Para sayma soruşturmasında yeni gelişme: Canan Kaftancıoğlu’nun ifadesi ortaya çıktı

CHP İstanbul İl Başkanlığındaki 'Para Sayma' Görüntüleri Soruşturması kapsamında eski CHP İstanbul İl Başkanı Canan Kaftancıoğlu'nun savcılığa verdiği ifade ortaya çıktı. Kaftancıoğlu ifadesinde, "Bu soruşturmanın seçime 10 gün kalmışken CHP aleyhine siyaset eliyle yürütülen bir seçim kampanyası olduğunu düşünüyorum" dedi


  • Oluşturulma Tarihi : 22.03.2024 20:48
  • Güncelleme Tarihi : 22.03.2024 20:14
  • Kaynak : Arun Acumsal
Para sayma soruşturmasında yeni gelişme: Canan Kaftancıoğlu’nun ifadesi ortaya çıktı

Sosyal medyada CHP İstanbul İl Başkanlığındaki 'para sayma' görüntülerine ilişkin başlatılan soruşturma kapsamında İstanbul Cumhuriyet Başsavcılığı, maddi gerçeğin ortaya çıkarılması amacıyla resen bir soruşturma başlatmıştı. Bu soruşturma çerçevesinde, İstanbul Büyükşehir Belediyesi (İBB) Spor Kulübü Başkanı Fatih Keleş, CHP eski İstanbul İl Başkan Yardımcısı Özgür Nas, CHP İstanbul İl Başkanlığı'nın eski basın danışmanı Can Poyraz, söz konusu binayı sattığı iddia edilen Ali Rıza Braka, İmamoğlu İnşaat Genel Müdürü Tuncay Yılmaz ve Şişli Belediye Başkan Yardımcısı Onur Öksel 'şüpheli' sıfatıyla savcılığa ifade vermişti. Ayrıca, Braka'nın avukatı Gökhan Taşkapan'ın da bilgi sahibi olarak ifade verdiği öğrenilmişti.
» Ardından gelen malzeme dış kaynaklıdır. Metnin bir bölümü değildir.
-- ==== Sys2Proof/Tests/Slice0.lean ====
section
/-!
SUPPORT. Tests: ill-formed commands are refused, single commands do what the spec says on small states, and for every statement with
hypotheses a concrete state and operands that meet them.
-/

namespace Sys2Proof.Tests

open Sys2Proof Sys2Proof.Machine

set_option maxRecDepth 100000
set_option Elab.async false

/-! ### Small states -/

/-- A side that has started: every slice ready, ENGINE_READY, PXC_READY, ADC_READY, MEM_READY, MBOX_READY, APP_READY and FW_OK set. -/
def tSide (st : SideState) : Side :=
  { Side.init with st := st, step := 13, endpoint := true, linkUp := true, alive := true, regs := [(0x10000, 0x9F80FFFF)] }

/-- A module of a part that runs on side A alone, changed by `f`. -/
def tOn (p : Part) (f : Mach → Mach) : State :=
  { State.resetFor p with
    m := f { Mach.init p with a := tSide .alone, safe := true, power := { Power.init with phase := .running, inputGood := true, alwaysOn := true } } }

/-- A W9-D that runs on side A alone, changed by `f`. -/
def tS (f : Mach → Mach) : State := tOn .w9d f

/-- A new command on command ring 0 of side A. -/
def tMsg (payload : List Byte) : Msg :=
  { side := .a, via := .ring 0, tag := 7, flags := 0, affinity := 0, payload := payload, buf := none }

/-- The same with a host buffer. -/
def tBuf (payload bs : List Byte) : Msg := { tMsg payload with buf := some bs }

/-- Every test of a list holds. -/
def ok (l : List Bool) : Bool := l.all id

/-- Little-endian words. -/
def ws (xs : List Nat) : List Byte := xs.flatMap (leBytes 4)

/-- Whether a command meets the hypotheses of `Served` and `Started` in a state. -/
def meets (i : Msg → Instr) (plan : Msg → Mach → Plan) (msg : Msg) (s : State) (pre : Mach → Bool := fun _ => true) : Bool :=
  match mailRow (i msg) with
  | none => false
  | some (c, x) => decide (x = msg) && decide (s.tick.takes c msg (plan msg)) && pre (s.tick.begin_ c.opcode msg)

/-- What `meets` says is the hypotheses themselves. -/
theorem meets_sound {i : Msg → Instr} {plan : Msg → Mach → Plan} {msg : Msg} {s : State} {pre : Mach → Bool}
    (h : meets i plan msg s pre = true) :
    ∃ c, mailRow (i msg) = some (c, msg) ∧ s.tick.takes c msg (plan msg) ∧ pre (s.tick.begin_ c.opcode msg) = true := by
  unfold meets at h
  split at h
  · cases h
  · rename_i c x hx
    simp only [Bool.and_eq_true, decide_eq_true_eq] at h
    obtain ⟨⟨rfl, ht⟩, hp⟩ := h
    exact ⟨c, hx, ht, hp⟩

/-- A module that can exchange pages: rails ON, both loops closed, nothing inhibited. -/
def tReady (m : Mach) : Mach :=
  { m.wr .a 0x40004 0x20000000 with ilk := { m.ilk with laserA := true, laserB := true, hvA := true, hvB := true } }

/-- A job of LED station 0. -/
def tJob : Job := newJob (ws [1, 0x30010101, 1000, 0] ++ ws [3, 0, 0, 0, 0, 0] ++ ws [0, 0])

/-- A page of job 1 in flight, not committed. -/
def tPage : Page :=
  { job := 1, pageNo := 1, pageSeq := 1, compare := 0, pos := 0, time := 0, length := 1000, stations := 1, planes := [0, 0, 0, 0, 0, 0]
    tplSet := 0, layout := 0, committed := false, skipped := false, lots := [], prog := [], panels := [] }

/-- Job 1 armed, with a page in flight where `on` is set. -/
def tArmed (eng : EngState) (on : Bool) (m : Mach) : Mach :=
  { tReady m with eng := eng, armed := 1, jobs := [(1, tJob)], pages := if on then [(1, tPage)] else [] }

/-- The line is at rest, as a test. -/
def lineIdleB (m : Mach) : Bool :=
  !engLive m.eng && (List.range 16).all (fun u => !m.cmpArmed u) && m.rejs.isEmpty && m.drv.steps.isEmpty

theorem lineIdle_of {m : Mach} (h : lineIdleB m = true) : m.lineIdle := by
  simp only [lineIdleB, Bool.and_eq_true, Bool.not_eq_true', List.all_eq_true, List.mem_range, List.isEmpty_iff] at h
  obtain ⟨⟨⟨h1, h2⟩, h3⟩, h4⟩ := h
  refine ⟨h1, h2, fun j => ?_, fun e he => ?_⟩
  · have : m.rejOf j = RejState.init := by unfold Mach.rejOf; rw [h3]; rfl
    rw [this]; exact ⟨rfl, rfl⟩
  · rw [h4] at he; cases he
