-- ==== Sys2Proof/Syntax.lean ====
section
/-! DEFINITION. The instructions and events of the VJ-9: one constructor per row of spec/opcode_table.json.
An instruction's operands are the fields of its head (R39, R40) and its tails; its mnemonic fixes LEN, MAJ and,
unless `k` names it, MIN. An event's operands name what it acts on. -/

namespace Sys2Proof

/-- The operand fields of a 32-bit head of format A, I, M or X (R39, R40). -/
structure Head where
  b  : Reg
  a  : Reg
  d  : Reg
  ty : BitVec 2
  sc : BitVec 2
  deriving DecidableEq, Repr

/-- The operand fields of a head of format J (R40). -/
structure JHead where
  off : BitVec 14
  s   : Reg
  sc  : BitVec 2
  deriving DecidableEq, Repr

/-- The operand fields of a head of format L (R40): IMMHI:IMMLO is `imm`. -/
structure LHead where
  imm : BitVec 17
  d   : Reg
  sc  : BitVec 2
  deriving DecidableEq, Repr

/-- The operand fields of a 16-bit form (R38). -/
structure Short where
  b : BitVec 5
  d : Reg
  deriving DecidableEq, Repr

/-- What the ranks of a collective sent (R304, R313): their bytes by rank, the places of the poisoned ones, and whether the ranks differ
in an operand that must agree. -/
structure Arrival where
  bytes  : List Byte
  bad    : List Nat := []
  differ : Bool := false
  deriving DecidableEq, Repr

/-- An image in the flash (R536): its version, its public key with the certificate of that key, which is the signature of the key by
the root key that comes with it, the bytes of its header and of the image itself, and the signature of their hash. -/
structure Image where
  version : Nat
  key     : BitVec 768
  root    : BitVec 768
  keySig  : BitVec 768
  bytes   : List Byte
  sig     : BitVec 768
  deriving DecidableEq, Repr

/-- A copy of the core map record in the configuration flash (R11, R14): the bytes that the part was made with, which stand
until the part rewrites that copy, and whether the signature of the copy verifies. -/
structure MapCopy where
  bytes    : List Byte
  verifies : Bool
  deriving DecidableEq, Repr

/-- What the partition record gives a partition (R534): slots, logical clusters, HBM and second-tier shares in bytes, and
system-image slot. -/
structure PartRecord where
  slots    : List Nat
  clusters : List Nat
  hbmBase  : Nat
  hbmSize  : Nat
  tierBase : Nat
  tierSize : Nat
  /-- its system-image slot -/
  system   : Nat
  deriving DecidableEq, Repr

/-- A valid copy of the partition record, and of the link record: own device number and (partition, device, peer
partition) for each valid reach entry (R532, R534). -/
structure PartsRecord where
  digest : BitVec 384
  parts  : List PartRecord
  deriving DecidableEq, Repr

structure LinkRecord where
  digest : BitVec 384
  device : Nat
  reach  : List (Nat × Nat × Nat)
  deriving DecidableEq, Repr

/-- What a start of the part finds (R538): the records' copies that verify, the images in slots A and B, and what training
and testing give. -/
structure Flash where
  shuax    : Image × Image
  maps     : MapCopy × MapCopy
  parts    : Option PartsRecord × Option PartsRecord
  link     : Option LinkRecord × Option LinkRecord
  /-- HBM stacks that pass, by physical number -/
  passing  : BitVec 12
  firmware : Image × Image
  hostUp   : Bool
  /-- capacity in bytes behind each second-tier port, 0 for no device; none where enumeration fails -/
  tier     : Option (List Nat)
  /-- Milca Link ports that train, and the devices a path reaches, with the ports that reach each; none where training fails -/
  milca    : Option (BitVec 12 × List (Nat × BitVec 12))
  /-- digest of the link record as trained, and of the debug state at start -/
  trained  : BitVec 384
  debug    : BitVec 384
  hyper    : Image × Image
  /-- system images by slot of the partition record -/
  systems  : List (Image × Image)
  /-- the minimum version of each kind of image that is accepted: Shuax, firmware, hypervisor, system (R536) -/
  minimum  : List Nat
  deriving DecidableEq, Repr

/-- What a host access goes to (R525, R527): PF0, the function of a partition, or, where the host accesses its own memory, nothing of
the device. -/
inductive HostFn where
  | pf0
  | part (p : Nat)
  | memory
  deriving DecidableEq, Repr

/-- What a request of a peer does: a read, a write, or an ATOM by its minor, signed or not, with its operand and comparand (R267,
R532). -/
inductive PeerOp where
  | read
  | write
  | atom (k : Nat) (signed : Bool) (v c : BitVec 64)
  deriving DecidableEq, Repr

/-- An error in a code word of a vector register (R132, R133): `err` is the set of the word's bytes in error, `chance` further
lanes whose erasure happens to yield a code word. -/
structure WordError where
  err    : BitVec 136
  chance : Lanes
  deriving DecidableEq, Repr
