/-- What the decoder finds at an address. -/
inductive Decoded where
  /-- a legal instruction and its length in halfwords -/
  | ok (i : Instr) (halfwords : Nat)
  /-- not an instruction (R43) -/
  | illegal
  /-- the halfwords end before the instruction does -/
  | short
  deriving DecidableEq, Repr

/-! ### Fields -/

/-- MAJ (R39). -/
def majorOf (w : Word) : BitVec 6 := w.extractLsb' 3 6

/-- MIN (R39). -/
def minorOf (w : Word) : BitVec 3 := w.extractLsb' 9 3

/-- The head fields of formats A, I, M and X (R39). -/
def Head.ofWord (w : Word) : Head :=
  { b := w.extractLsb' 26 6, a := w.extractLsb' 20 6, d := w.extractLsb' 14 6, ty := w.extractLsb' 12 2
    sc := w.extractLsb' 1 2 }

/-- The head fields of format J (R40). -/
def JHead.ofWord (w : Word) : JHead :=
  { off := w.extractLsb' 18 14, s := w.extractLsb' 12 6, sc := w.extractLsb' 1 2 }

/-- The head fields of format L (R40). -/
def LHead.ofWord (w : Word) : LHead :=
  { imm := w.extractLsb' 20 12 ++ w.extractLsb' 9 5, d := w.extractLsb' 14 6, sc := w.extractLsb' 1 2 }

/-- The fields of a 16-bit form (R38). -/
def Short.ofHalf (h : BitVec 16) : Short :=
  { b := h.extractLsb' 11 5, d := h.extractLsb' 5 6 }

/-- How many tails follow a head of this major (R41). -/
def tailsOf (maj : BitVec 6) : Nat :=
  match maj.toNat with
  | 0x06 | 0x19 | 0x1D | 0x23 | 0x24 | 0x2A | 0x30 | 0x31 | 0x33 | 0x38 => 1
  | 0x0C => 2
  | _ => 0

/-! ### The major opcode map (R41) -/

def major00 (w : Word) : Option Instr :=
  match (minorOf w).toNat with
  | 0 => some (.sadd (Head.ofWord w))
  | 1 => some (.ssub (Head.ofWord w))
  | 2 => some (.smul (Head.ofWord w))
  | 3 => some (.smulh (Head.ofWord w))
  | 4 => some (.sand (Head.ofWord w))
  | 5 => some (.sor (Head.ofWord w))
  | 6 => some (.sxor (Head.ofWord w))
  | _ => some (.sshl (Head.ofWord w))

def major01 (w : Word) : Option Instr :=
  match (minorOf w).toNat with
  | 0 => some (.sshr (Head.ofWord w))
  | 1 => some (.ssra (Head.ofWord w))
  | 2 => some (.smin (Head.ofWord w))
  | 3 => some (.smax (Head.ofWord w))
  | 4 => some (.ssel (Head.ofWord w))
  | 5 => some (.sbfx (Head.ofWord w))
  | 6 => some (.sbfi (Head.ofWord w))
  | _ => some (.smov (Head.ofWord w))

def major02 (w : Word) : Option Instr :=
  match (minorOf w).toNat with
  | 0 => some (.saddImm (Head.ofWord w))
  | 1 => some (.ssubImm (Head.ofWord w))
  | 2 => some (.smulImm (Head.ofWord w))
  | 3 => some (.smulhImm (Head.ofWord w))
  | 4 => some (.sandImm (Head.ofWord w))
  | 5 => some (.sorImm (Head.ofWord w))
  | 6 => some (.sxorImm (Head.ofWord w))
  | _ => some (.sshlImm (Head.ofWord w))

def major03 (w : Word) : Option Instr :=
  some (.scmp (minorOf w) (Head.ofWord w))

def major04 (w : Word) : Option Instr :=
  match (minorOf w).toNat with
  | 0 => some (.spopc (Head.ofWord w))
  | 1 => some (.sclz (Head.ofWord w))
  | 2 => some (.sffs (Head.ofWord w))
  | 3 => some (.srev (Head.ofWord w))
  | _ => none

def major05 (w : Word) : Option Instr :=
  some (.sli (LHead.ofWord w))

def major06 (w t : Word) : Option Instr :=
  some (.slix (minorOf w) (Head.ofWord w) t)

def major07 (w : Word) : Option Instr :=
  match (minorOf w).toNat with
  | 0 => some (.sld_32 (Head.ofWord w))
  | 1 => some (.sld_64 (Head.ofWord w))
  | 2 => some (.sst_32 (Head.ofWord w))
  | 3 => some (.sst_64 (Head.ofWord w))
  | 4 => some (.sldk (Head.ofWord w))
  | _ => none

def major08 (w : Word) : Option Instr :=
  match (minorOf w).toNat with
  | 0 => some (.bra (JHead.ofWord w))
  | 1 => some (.brz (JHead.ofWord w))
  | 2 => some (.brnz (JHead.ofWord w))
  | 3 => some (.call (JHead.ofWord w))
  | 4 => some (.sdbnz (JHead.ofWord w))
  | 5 => some (.bany (JHead.ofWord w))
  | 6 => some (.ball (JHead.ofWord w))
  | _ => none

def major09 (w : Word) : Option Instr :=
  match (minorOf w).toNat with
  | 0 => some (.jmpr (Head.ofWord w))
  | 1 => some (.ret (Head.ofWord w))
  | 2 => some (.jfnc (Head.ofWord w))
  | 3 => some (.exit (Head.ofWord w))
  | 4 => some (.trap (Head.ofWord w))
  | 5 => some (.bkpt (Head.ofWord w))
  | 6 => some (.nops (Head.ofWord w))
  | _ => none

def major0A (w : Word) : Option Instr :=
  match (minorOf w).toNat with
  | 0 => some (.vbr (JHead.ofWord w))
  | 1 => some (.vbrn (JHead.ofWord w))
  | 2 => some (.vbrk (JHead.ofWord w))
  | 3 => some (.jtok (JHead.ofWord w))
  | 4 => some (.join (JHead.ofWord w))
  | _ => none

def major0B (w : Word) : Option Instr :=
  match (minorOf w).toNat with
  | 0 => some (.waite (Head.ofWord w))
  | 1 => some (.fence (Head.ofWord w))
  | 2 => some (.idem (Head.ofWord w))
  | _ => none

def major0C (w t u : Word) : Option Instr :=
  match (minorOf w).toNat with
  | 0 => some (.phint (Head.ofWord w) t u)
  | _ => none

def major10 (w : Word) : Option Instr :=
  match (minorOf w).toNat with
  | 0 => some (.vadd (Head.ofWord w))
  | 1 => some (.vsub (Head.ofWord w))
  | 2 => some (.vmul (Head.ofWord w))
  | 3 => some (.vmulh (Head.ofWord w))
  | 4 => some (.vmin (Head.ofWord w))
  | 5 => some (.vmax (Head.ofWord w))
  | 6 => some (.vabs (Head.ofWord w))
  | _ => some (.vmad (Head.ofWord w))

def major11 (w : Word) : Option Instr :=
  match (minorOf w).toNat with
  | 0 => some (.vand (Head.ofWord w))
  | 1 => some (.vor (Head.ofWord w))
  | 2 => some (.vxor (Head.ofWord w))
  | 3 => some (.vshl (Head.ofWord w))
  | 4 => some (.vshr (Head.ofWord w))
  | 5 => some (.vsra (Head.ofWord w))
  | 6 => some (.vpopc (Head.ofWord w))
  | _ => some (.vclz (Head.ofWord w))

def major12 (w : Word) : Option Instr :=
  match (minorOf w).toNat with
  | 0 => some (.vaddImm (Head.ofWord w))
  | 1 => some (.vsubImm (Head.ofWord w))
  | 2 => some (.vmulImm (Head.ofWord w))
  | 3 => some (.vmulhImm (Head.ofWord w))
  | 4 => some (.vminImm (Head.ofWord w))
  | 5 => some (.vmaxImm (Head.ofWord w))
  | 7 => some (.vmadImm (Head.ofWord w))
  | _ => none

def major13 (w : Word) : Option Instr :=
  match (minorOf w).toNat with
  | 0 => some (.vandImm (Head.ofWord w))
  | 1 => some (.vorImm (Head.ofWord w))
  | 2 => some (.vxorImm (Head.ofWord w))
  | 3 => some (.vshlImm (Head.ofWord w))
  | 4 => some (.vshrImm (Head.ofWord w))
  | 5 => some (.vsraImm (Head.ofWord w))
  | _ => none

def major14 (w : Word) : Option Instr :=
  match (minorOf w).toNat with
  | 0 => some (.vfadd (Head.ofWord w))
  | 1 => some (.vfsub (Head.ofWord w))
  | 2 => some (.vfmul (Head.ofWord w))
  | 3 => some (.vfma (Head.ofWord w))
  | 4 => some (.vfmin (Head.ofWord w))
  | 5 => some (.vfmax (Head.ofWord w))
  | 6 => some (.vfabs (Head.ofWord w))
  | _ => some (.vfneg (Head.ofWord w))

def major15 (w : Word) : Option Instr :=
  some (.vcmp (minorOf w) (Head.ofWord w))

def major16 (w : Word) : Option Instr :=
  match (minorOf w).toNat with
  | 0 => some (.vrcp (Head.ofWord w))
  | 1 => some (.vrsq (Head.ofWord w))
  | 2 => some (.vsqrt (Head.ofWord w))
  | 3 => some (.vexp2 (Head.ofWord w))
  | 4 => some (.vlog2 (Head.ofWord w))
  | 5 => some (.vsin (Head.ofWord w))
  | 6 => some (.vcos (Head.ofWord w))
  | _ => some (.vtanh (Head.ofWord w))

def major17 (w : Word) : Option Instr :=
  match (minorOf w).toNat with
  | 0 => some (.vmov (Head.ofWord w))
  | 1 => some (.vsel (Head.ofWord w))
  | 2 => some (.vbcs (Head.ofWord w))
  | 3 =>
    match (Head.ofWord w).ty.toNat with
    | 0 => some (.vlaneV (Head.ofWord w))
    | 1 => some (.vlaneS (Head.ofWord w))
    | 2 => some (.vlaneId (Head.ofWord w))
    | _ => none
  | 4 => some (.vfclass (Head.ofWord w))
  | _ => none

def major18 (w : Word) : Option Instr :=
  some (.vcvt (minorOf w) (Head.ofWord w))

def major19 (w t : Word) : Option Instr :=
  match (minorOf w).toNat with
  | 0 => some (.vqblk (Head.ofWord w) t)
  | 1 => some (.vdqblk (Head.ofWord w) t)
  | _ => none

def major1A (w : Word) : Option Instr :=
  match (minorOf w).toNat with
  | 0 => some (.vshfl (Head.ofWord w))
  | 1 => some (.vrot (Head.ofWord w))
  | 2 => some (.vbln (Head.ofWord w))
  | 3 => some (.vred (Head.ofWord w))
  | 4 => some (.vscan (Head.ofWord w))
  | _ => none

def major1C (w : Word) : Option Instr :=
  some (.vli (LHead.ofWord w))

def major1D (w t : Word) : Option Instr :=
  some (.vlix (minorOf w) (Head.ofWord w) t)

def major20 (w : Word) : Option Instr :=
  some (.vld (minorOf w) (Head.ofWord w))

def major21 (w : Word) : Option Instr :=
  some (.vst (minorOf w) (Head.ofWord w))

def major22 (w : Word) : Option Instr :=
  match (minorOf w).toNat with
  | 0 => some (.vlds_32 (Head.ofWord w))
  | 1 => some (.vlds_64 (Head.ofWord w))
  | 2 => some (.vlds_128 (Head.ofWord w))
  | 3 => some (.vsts_32 (Head.ofWord w))
  | 4 => some (.vsts_64 (Head.ofWord w))
  | 5 => some (.vsts_128 (Head.ofWord w))
  | _ => none

def major23 (w t : Word) : Option Instr :=
  some (.atom (minorOf w) (Head.ofWord w) t)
Canan Kaftancıoğlu para sayma görüntüleri soruşturmasında ifade verdi

Eski CHP İstanbul İl Başkanı Canan Kaftancıoğlu, 'şüpheli' sıfatıyla savcılığa ifade vermek üzere Çağlayan'daki İstanbul Adalet Sarayı'na geldi. Yaklaşık 2 buçuk saat süren ifadesinin ardından adliyeden ayrılan Kaftancıoğlu'nun verdiği ifade kamuoyuna yansıdı. Şüpheli Kaftancıoğlu, ifadesinde, "Yasa dışı yollarla elde edilen görüntüler nedeniyle ‘şüpheli’ olarak ifadeye çağrılmamın hukuki tanımını yapamıyorum. İlk ifadeye çağrılan ben olsaydım eğer ifadeye geldiğimde öncelikle bu gayrimeşru yollarla elde edilen görüntüler nedeniyle ifade vermeyi kabul etmezdim. Önce bu gayrimeşru görüntülerle ilgili sebep olanların ve sebep olanlarla ilgili sürecin ortaya çıkarılmasını ve bu husus ortaya çıkarıldıktan sonra bildiği her şeyi anlatacağımı ifade ederdim. 2018 Şubat ayında CHP İstanbul İl Başkanı olduğumda İstanbul örgütünün il kongresinde bir şey söylemiştim. Birincisi, İstanbul’u yeniden halka vereceğizdi. O güne kadar yapılan benim bilgim bütün il kongrelerinde adaylar İstanbul İl Başkanlığı’na yeni bir bina alacaklarını söz vermişler ama ne yazık ki İl Başkanlığı binasını alamamışlar. Ben söz vermeyeceğimi ama CHP İstanbul İl Örgütü’ne yakışan bir binayı İstanbul örgütü ile birlikte inşallah el birliğiyle alacağız, yapacağız’ demiştim" şeklinde konuştu.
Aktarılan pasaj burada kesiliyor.